ABOUT THE CONTRIBUTORS

Jennifer Rudolph Walsh has sat at the nexus of entertainment and media for nearly thirty years. She was WME’s sole female board member and global head of its literary, lectures, and conference divisions, and she represented such luminous clients as Oprah Winfrey, Brené Brown, Alice Munro, and Sue Monk Kidd. In 2016, she co-founded Together Live, a traveling intersectional women’s tour driven by the mission of finding purpose and community through authentic and heartfelt storytelling. Over four years, the tour visited thirty-five cities, lit more than fifty thousand souls on fire, and produced three seasons of a widely streamed podcast. She serves as a board advisor to SeeHer, the National Book Foundation, and her alma mater, Kenyon College. After a lifetime in New York City, Jennifer relocated to San Francisco to walk beneath the redwoods with her family and three dogs.

Luvvie Ajayi Jones, a sought-after speaker who thrives at the intersection of culture, comedy, and justice, is the New York Times bestselling author of I’m Judging You: The Do-Better Manual and Professional Troublemaker: The Fear-Fighter Manual. The inspiration for Professional Troublemaker came from her wildly popular TED Talk, which has been viewed more than five million times. A seventeen-year blogging veteran, Luvvie writes on her site, AwesomelyLuvvie.com, covering all things culture with a critical yet humorous lens. She is host of the Rants & Randomness podcast and runs a social network called LuvvNation.

Luvvie was chosen by Oprah Winfrey as part of her inaugural SuperSoul100 list, honored with the Outstanding Young Alumni Award by her alma mater, the University of Illinois at Urbana-Champaign, and awarded the Breakthrough Award by the Council of Urban Professionals. Ajayi Jones’s work has been featured in outlets such as The New York Times, NPR, Forbes, Inc., Fortune, Essence, the Chicago Tribune, and more. Born in Nigeria, bred in Chicago, and comfortable everywhere, Luvvie is clear that her love language is shoes.

Amena Brown is a spoken word poet, author, and performing artist whose work interweaves keep-it-real storytelling, rhyme, and humor. Through her weekly podcast, HER with Amena Brown, Amena centers and elevates the voices, stories, and experiences of Black, Indigenous, Asian, and Latinx women. She wrote and collaborated with award-winning actress, producer, and activist Tracee Ellis Ross as the poetic partner for Ross’s natural hair care line, PATTERN Beauty. Amena takes arenas, theaters, and performance venues and turns them into living rooms, where performance becomes conversation and builds community. She lives in Atlanta, Georgia, with her husband, DJ Opdiggy.

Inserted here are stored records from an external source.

-- ==== Sys2Proof/Machine/Numeric.lean ====
section
/-! DEFINITION. Commands of a pea's vector unit, matrix engine and precision recipes: QUANT,
MATRIX_INSTRUCTION, LAYER, TILE, VECTOR_OPERATION, TOPK, ASTAT, ANORM and ARECOMP. -/

namespace Sys2Proof.Machine

/-- R111: the recipe of the layer selected, as copied into the unit. -/
def curRecipe (a : Pea) : Option Recipe :=
  if a.layerSet then a.active.bind fun u => alGet a.layerSel u.layers else none

/-- R112: counts added to the tile in progress. -/
def tally (p : Nat) (k : Trouble) : Mach → Mach := modPea p fun a => { a with tile := addTrouble k a.tile }

/-- A vector register's 64 lanes. -/
def vreg (a : Pea) (r : Nat) : List Word32 := smRead a.vector (64 * r) 64

/-- A vector register written. -/
def setVreg (r : Nat) (ws : List Word32) (a : Pea) : Pea := { a with vector := smWrite (64 * r) ws a.vector }

/-- A scalar register written. -/
def setSreg (r : Nat) (w : Word64) (a : Pea) : Pea := { a with scalar := smSet r w a.scalar }

/-- R111: LAYER. -/
def selectLayer (p n : Nat) (m : Mach) : Mach :=
  match (peaOf m p).active with
  | none => m
  | some u =>
    let names := insRising n (peaOf m p).named
    if 8 < names.length || (alGet n u.layers).isNone then endInvalid p m
    else modPea p (fun a => { a with layerSel := n, layerSet := true, named := names }) m

/-- R100: QUANT on four vector registers, into the pea's activation buffer. -/
def quantOp (p vsrc elem side spill : Nat) (m : Mach) : Mach :=
  let a := peaOf m p
  match curRecipe a with
  | none => endInvalid p m
  | some r =>
    let g := quantGroup r (smRead a.vector (64 * vsrc) 256)
    m |> modPea p (fun a =>
            { a with acts := memWrite spill g.spill (memWrite side g.side (memWrite elem g.elems a.acts)) })
      |> tally p g.counts

/-- Table 3.2: MACs per cycle under a recipe. -/
def macRate (r : Recipe) : Nat :=
  if r.ref then 64 else if r.wfmt = 4 then 256 else if r.wfmt ≤ 3 then 512 else if r.wfmt ≤ 6 then 1024 else 2048

/-- R412: the MACs of an instruction, by rate class. -/
def countMacs (r : Recipe) (o : MatOp) (a : Account) : Account :=
  { a with macs := alSet (macRate r) ((alGet (macRate r) a.macs).getD 0 + o.rowsM * o.cols * (o.k1 - o.k0)) a.macs }

/-- R412: the results of a vector instruction. -/
def countVec (n : Nat) (a : Account) : Account := { a with vecOps := a.vecOps + n }

/-- R103: a matrix instruction; a cold engine waits for its slot (R85). -/
def matrixOp (p : Nat) (o : MatOp) (m : Mach) : Mach :=
  let a := peaOf m p
  match curRecipe a with
  | none => endInvalid p m
  | some r =>
    if matBad r a.acts o then endInvalid p m
    else if a.cold then m
    else
      let res := matRun r a.weights a.acts a.acc o
      m |> modPea p (fun a => { a with acc := res.accs.foldl (fun s x => smSet x.1 x.2 s) a.acc })
        |> tally p res.counts |> charge p (countMacs r o)

/-- R255: fmaxf, in which a NaN yields to a number. -/
def fpMax (a b : Word32) : Word32 :=
  if fpIsNan a then (if fpIsNan b then 0x7FC00000 else b)
  else if fpIsNan b then a else if fpLt a b then b else a

/-- R62: the largest lane and its index; the lower of equal lanes.  A NaN among the lanes leaves both a
free value (log 92). -/
def maxIndex (ws : List Word32) : Word32 × Nat :=
  if ws.any fpIsNan then (fpCanon (Config.nanMax ws), Config.nanMaxLane ws % ws.length)
  else ws.zipIdx.foldl (fun b x => if fpLt b.1 x.1 then x else b) (ws.headD 0, 0)

/-- R62: the sum of the lanes, which the manual gives no order: `n` times two of the values left are
replaced by their sum, the two a free choice (log 92). -/
def laneSum : Nat → List Word32 → Word32
  | 0, xs => xs.headD 0
  | n + 1, xs =>
    let q := Config.sumPick xs.length
    let i := q.1 % xs.length
    let r := xs.eraseIdx i
    let j := q.2 % r.length
    laneSum n (r.eraseIdx j ++ [fpAdd (xs.getD i 0) (r.getD j 0)])

/-- R62: the registers of a reduction, `ra` up to `rb`, or `ra` alone. -/
def redRegs (ra rb : Nat) : List Nat := List.range' ra (max 1 (rb + 1 - ra))

/-- R62: the lanes that a reduction takes, the lower register number first. -/
def redLanes (a : Pea) (ra rb : Nat) : List Word32 := (redRegs ra rb).flatMap (vreg a)

/-- A reduction: one result from the lanes of its registers. -/
def reduces : VecOp → Bool
  | .sum | .max | .maxIdx => true
  | _ => false

/-- R61, R62: a vector operation.  Maximum-with-index leaves the value in bits 31 to 0 and the index in bits 63 to 32 of one
scalar register (DESIGN CHOICE, log 104: the manual names no place). -/
def vectorOp (p : Nat) (op : VecOp) (rd ra rb rc : Nat) (m : Mach) : Mach :=
  charge p (countVec (if reduces op then 64 * (redRegs ra rb).length else 64)) <| modPea p (fun a =>
    let x := vreg a ra
    let l := redLanes a ra rb
    match op with
    | .fma => setVreg rd (List.zipWith (fun f c => f c) (List.zipWith fpFma x (vreg a rb)) (vreg a rc)) a
    | .sum => setSreg rd ((laneSum (l.length - 1) l).zeroExtend 64) a
    | .max => setSreg rd ((maxIndex l).1.zeroExtend 64) a
    | .maxIdx => let b := maxIndex l; setSreg rd (b.1.zeroExtend 64 ||| BitVec.ofNat 64 (b.2 * 2 ^ 32)) a
    | f => setVreg rd (x.map (vecFun f)) a) m

/-- R293: insertion in rank order: highest first, equal by lower index, NaN last. -/
def insRank (x : Word32 × Nat) : List (Word32 × Nat) → List (Word32 × Nat)
  | [] => [x]
  | y :: r =>
    if (fpIsNan y.1 && !fpIsNan x.1) || fpLt y.1 x.1 then x :: y :: r else y :: insRank x r

/-- R293: the `k` best scores with their indices, in rank order. -/
def topk (scores : List Word32) (k : Nat) : List (Word32 × Nat) :=
  (scores.zipIdx.foldl (fun l x => insRank x l) []).take k

/-- R293: TOPK from slice to slice. -/
def topkOp (p scores e k idxOut scoreOut : Nat) (m : Mach) : Mach :=
  peaRead p scores (4 * e) (fun bs m =>
    let ws := words4 bs
    let r := topk ws k
    peaWrite p idxOut (r.flatMap fun x => le 2 x.2)
      (peaWrite p scoreOut (bytes4 (r.map (·.1))) (tally p { invalid := ws.countP fpIsNan })) m) m

/-- The masked and scaled scores y of R255. -/
def maskedScores (mask : Word64) (c : Word32) (s : List Word32) : List Word32 :=
  s.zipIdx.map fun x => if mask.getLsbD x.2 then fpMul c x.1 else 0xFF800000

/-- R255: what ASTAT returns: the weights, the factor and the record's new M and L. -/
structure StatOut where
  p : List Word32
  alpha : Word32
  newM : Word32
  newL : Word32
deriving DecidableEq, Repr

/-- R255: ASTAT's loop. -/
def astat (oldM oldL : Word32) (s : List Word32) (mask : Word64) (c : Word32) : StatOut :=
  let y := maskedScores mask c s
  let mx := y.foldl fpMax oldM
  let none' := mx == 0xFF800000
  let alpha := if none' then 0x3F800000 else vecFun .exp2 (fpAdd oldM (fpNeg mx))
  let ps := y.map fun v => if none' then 0 else vecFun .exp2 (fpAdd v (fpNeg mx))
  { p := ps, alpha, newM := mx, newL := fpFma oldL alpha (ps.foldl fpAdd 0) }

/-- R255: ASTAT on a record in a slice, 64 scores in a vector register. -/
def astatOp (p rec vsrc : Nat) (mask : Word64) (c : Word32) (vdst sdst : Nat) (m : Mach) : Mach :=
  peaRead p rec 8 (fun bs m =>
    let ws := words4 bs
    let r := astat (ws.getD 0 0) (ws.getD 1 0) (vreg (peaOf m p) vsrc) mask c
    peaWrite p rec (bytes4 [r.newM, r.newL])
      (modPea p fun a => setSreg sdst (r.alpha.zeroExtend 64) (setVreg vdst r.p a)) m) m

/-- R255, R256: the reciprocal of L, or zero where L is 0. -/
def recipL (l : Word32) : Word32 := if numIsZero (fpNum l) then 0 else vecFun .recip l

/-- R255: ANORM; a row whose L is 0 gives zeros. -/
def anormOp (p rec vsrc vdst : Nat) (m : Mach) : Mach :=
  peaRead p rec 8 (fun bs => modPea p fun a =>
    let l := (words4 bs).getD 1 0
    setVreg vdst ((vreg a vsrc).map fun x => if numIsZero (fpNum l) then 0 else fpMul x (recipL l)) a) m

/-- R256: ARECOMP. -/
def arecompOp (p rec vsrc : Nat) (mask : Word64) (c : Word32) (vdst : Nat) (m : Mach) : Mach :=
  peaRead p rec 8 (fun bs => modPea p fun a =>
    let ws := words4 bs
    let rl := recipL (ws.getD 1 0)
    setVreg vdst ((maskedScores mask c (vreg a vsrc)).map fun y =>
      fpMul (vecFun .exp2 (fpAdd y (fpNeg (ws.getD 0 0)))) rl) a) m

/-- An instruction of a pea's running program. -/
def onPea (p : Nat) (f : Mach → Mach) : State → Host.Outcome State Fault Refusal :=
  onM fun m => if peaRuns m p then f m else m

/-- R100: QUANT. -/
def execQuant (pea vsrc elem side spill : Nat) (s : State) : Host.Outcome State Fault Refusal :=
  onPea pea (quantOp pea vsrc elem side spill) s
/-- R103: a matrix instruction. -/
def execMatrixInstruction (pea : Nat) (m : MatOp) (s : State) : Host.Outcome State Fault Refusal :=
  onPea pea (matrixOp pea m) s
/-- R111: LAYER n. -/
def execLayer (pea n : Nat) (s : State) : Host.Outcome State Fault Refusal := onPea pea (selectLayer pea n) s
/-- R112: TILE. -/
def execTile (pea : Nat) (s : State) : Host.Outcome State Fault Refusal := onPea pea (endTile pea) s
/-- R61, R62: a vector operation. -/
def execVectorOperation (pea : Nat) (op : VecOp) (rd ra rb rc : Nat) (s : State) :
    Host.Outcome State Fault Refusal := onPea pea (vectorOp pea op rd ra rb rc) s
/-- R293: TOPK. -/
def execTopk (pea scores e k idxOut scoreOut : Nat) (s : State) : Host.Outcome State Fault Refusal :=
  onPea pea (topkOp pea scores e k idxOut scoreOut) s
/-- R255: ASTAT. -/
def execAstat (pea rec vsrc : Nat) (mask : Word64) (c : Word32) (vdst sdst : Nat) (s : State) :
    Host.Outcome State Fault Refusal := onPea pea (astatOp pea rec vsrc mask c vdst sdst) s
/-- R255: ANORM. -/
def execAnorm (pea rec vsrc vdst : Nat) (s : State) : Host.Outcome State Fault Refusal :=
  onPea pea (anormOp pea rec vsrc vdst) s
/-- R256: ARECOMP. -/
def execArecomp (pea rec vsrc : Nat) (mask : Word64) (c : Word32) (vdst : Nat) (s : State) :
    Host.Outcome State Fault Refusal := onPea pea (arecompOp pea rec vsrc mask c vdst) s

end Sys2Proof.Machine
end

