-- ==== Sys2Proof/Machine/Core.lean ====
section
/-! DEFINITION. The machine as the host runs it. -/

def Sys2Proof.core : Host.Core := { State := Sys2Proof.Machine.State, Fault := Sys2Proof.Machine.Fault, Refusal := Sys2Proof.Machine.Refusal, step := Sys2Proof.Machine.step, reset := Sys2Proof.Machine.State.reset }
end

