/-- R84 to R86, R154, R406: a pea given a unit starts it with its registers at zero and its engine cold; the first MAC of a cold
engine starts it when the ramp governor admits one more start and is deferred and counted when it does not; an engine idle
outside warm hold is cold. -/
def Obligations.PeasStart : Prop :=
  (∀ s p a, isUp s.m = true → s.m.peas[p]? = some a → a.st = .staged → ∃ t b, exec (.peaStaggerStart p) s = .next t ∧
    t = withM s { s.m with peas := s.m.peas.set p b } ∧ b.st = .ready ∧ b.ix = 0 ∧ b.cold = true ∧ b.active = a.active ∧
    b.scalar = [] ∧ b.vector = [] ∧ b.weights = [] ∧ b.acts = [] ∧ b.acc = [] ∧ b.prog = [] ∧ b.layerSet = false) ∧
  (∀ s p, isUp s.m = true → (peaOf s.m p).st = .run → (peaOf s.m p).cold = true →
    exec (.engineColdStart p) s = .next (if Config.modelledPowerW s.m.stp.choices ≤ meanPower s.m + 150 then
        withM s (modPea p (fun a => { a with cold := false }) (modStp (fun x => { x with choices := x.choices + 1 }) s.m))
      else withM s (modPwr (fun x => { x with deferred := bump 16 1 x.deferred })
        (modPea p (fun a => { a with cold := true }) (modStp (fun x => { x with choices := x.choices + 1 }) s.m))))) ∧
  (∀ s p, isUp s.m = true →
    exec (.matrixEngineCold p) s = .next (withM s (modPea p (fun a => { a with cold := if a.warmHold then a.cold else true }) s.m)))

/-- R64: the descriptors of a unit in order.  RUN loads the program from its slice and runs it; WAIT goes on once its counter
has reached the target and otherwise waits; a waiting WAIT goes on when it has; POST adds to its counter, wrapping; after the
LAST descriptor the unit completes with OK: its completion waits for the next boundary and the pea is idle. -/
def Obligations.DescriptorsRun : Prop :=
  (∀ s p u d prog entry args q, isUp s.m = true → (peaOf s.m p).st = .ready → (peaOf s.m p).active = some u →
    u.descs[(peaOf s.m p).ix]? = some d → d.gated = false → d.body = .run prog entry args →
    slRange s.m u.ten false prog (min 32768 (sliceSize - prog % sliceSize)) = .ok [q] → pieceBad s.m q = false →
    exec (.descRun p) s = .next (withM s (modPea p (fun a => { a with st := .run, prog := smSlice q.1 q.2 s.m.mem.sliceMem })
      (chargeBytes p (min 32768 (sliceSize - prog % sliceSize))
        (noteRead u.ten prog (min 32768 (sliceSize - prog % sliceSize)) true s.m))))) ∧
  (∀ s p u d addr target bs, isUp s.m = true → (peaOf s.m p).st = .ready → (peaOf s.m p).active = some u →
    u.descs[(peaOf s.m p).ix]? = some d → d.gated = false → d.body = .wait addr target → slRead s.m u.ten addr 4 = .ok bs →
    unle bs < target →
    exec (.descWait p) s = .next (withM s
      (modPea p (fun a => { a with st := .waiting, hadFabric := a.hadFabric || remoteCounter s.m u.ten addr })
        (chargeBytes p 4 (noteRead u.ten addr 4 true s.m))))) ∧
  (∀ s p u d addr target bs, isUp s.m = true → p < s.m.peas.length → (peaOf s.m p).st = .ready → (peaOf s.m p).active = some u →
    u.descs[(peaOf s.m p).ix]? = some d → d.gated = false → d.body = .wait addr target → slRead s.m u.ten addr 4 = .ok bs →
    target ≤ unle bs →
    exec (.descWait p) s = .next (withM s (modPea p (fun a =>
      if d.last then { a with st := .done } else { a with st := .ready, ix := a.ix + 1 })
        (chargeBytes p 4 (noteRead u.ten addr 4 true s.m))))) ∧
  (∀ s p u d addr target bs, isUp s.m = true → p < s.m.peas.length → (peaOf s.m p).st = .waiting → (peaOf s.m p).active = some u →
    u.descs[(peaOf s.m p).ix]? = some d → d.body = .wait addr target → d.last = true → slRead s.m u.ten addr 4 = .ok bs →
    target ≤ unle bs →
    exec (.descWaitSatisfied p) s = .next (withM s (modPea p (fun a => { a with st := .done })
      (chargeBytes p 4 (noteRead u.ten addr 4 true s.m))))) ∧
  (∀ s p u d addr inc bs m, isUp s.m = true → p < s.m.peas.length → (peaOf s.m p).st = .ready → (peaOf s.m p).active = some u →
    u.descs[(peaOf s.m p).ix]? = some d → d.gated = false → d.body = .post addr inc → d.last = true →
    slRead s.m u.ten addr 4 = .ok bs →
    slWrite u.ten addr (le 4 ((unle bs + inc) % 2 ^ 32)) (chargeBytes p 4 (noteRead u.ten addr 4 false s.m)) = .ok m →
    exec (.descPost p) s = .next (withM s (modPea p (fun a => { a with st := .done }) (chargeBytes p 4 m)))) ∧
  (∀ s p u, isUp s.m = true → p < s.m.peas.length → (peaOf s.m p).st = .done → (peaOf s.m p).active = some u →
    ∃ t, exec (.workUnitComplete p) s = .next t ∧ t.pending = s.pending ∧ t.nv = s.nv ∧
      (peaOf t.m p).active = none ∧ (peaOf t.m p).st = .idle ∧ (∀ r, r ≠ p → peaOf t.m r = peaOf s.m r) ∧
      t.m.lat = { s.m.lat with dones := s.m.lat.dones ++
        [{ ctx := u.ctx, seq := u.seq, status := .ok, detail := 0, unit := u.unit, phase := u.phase, expertQ := u.expertQ }] })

Austin Channing Brown is a writer, speaker, and media producer providing inspired leadership on racial justice in America. She is the New York Times bestselling author of I’m Still Here: Black Dignity in a World Made for Whiteness and the executive producer of the web series The Next Question.

Cameron Esposito is a Los Angeles–based comic, actor, and bestselling author. Cameron’s career has spanned everything from big-budget films to Sundance indies to animation. She co-starred in and co-created the much-lauded Take My Wife, now on Starz, has written for The New York Times, and has appeared as herself on TV, on podcasts, and in web series alike. Cameron hosts a popular interview podcast, Queery with Cameron Esposito, and her recent hit comedy special, Rape Jokes, raised almost $100,000 for rape crisis intervention. Her first book, Save Yourself, was released during the pandemic and was still a bestseller. Go, Cam!

Ashley C. Ford is a writer, host, and educator who lives in Brooklyn by way of Indiana. Her forthcoming memoir, Somebody’s Daughter, will be published by Flatiron Books under the imprint An Oprah Book.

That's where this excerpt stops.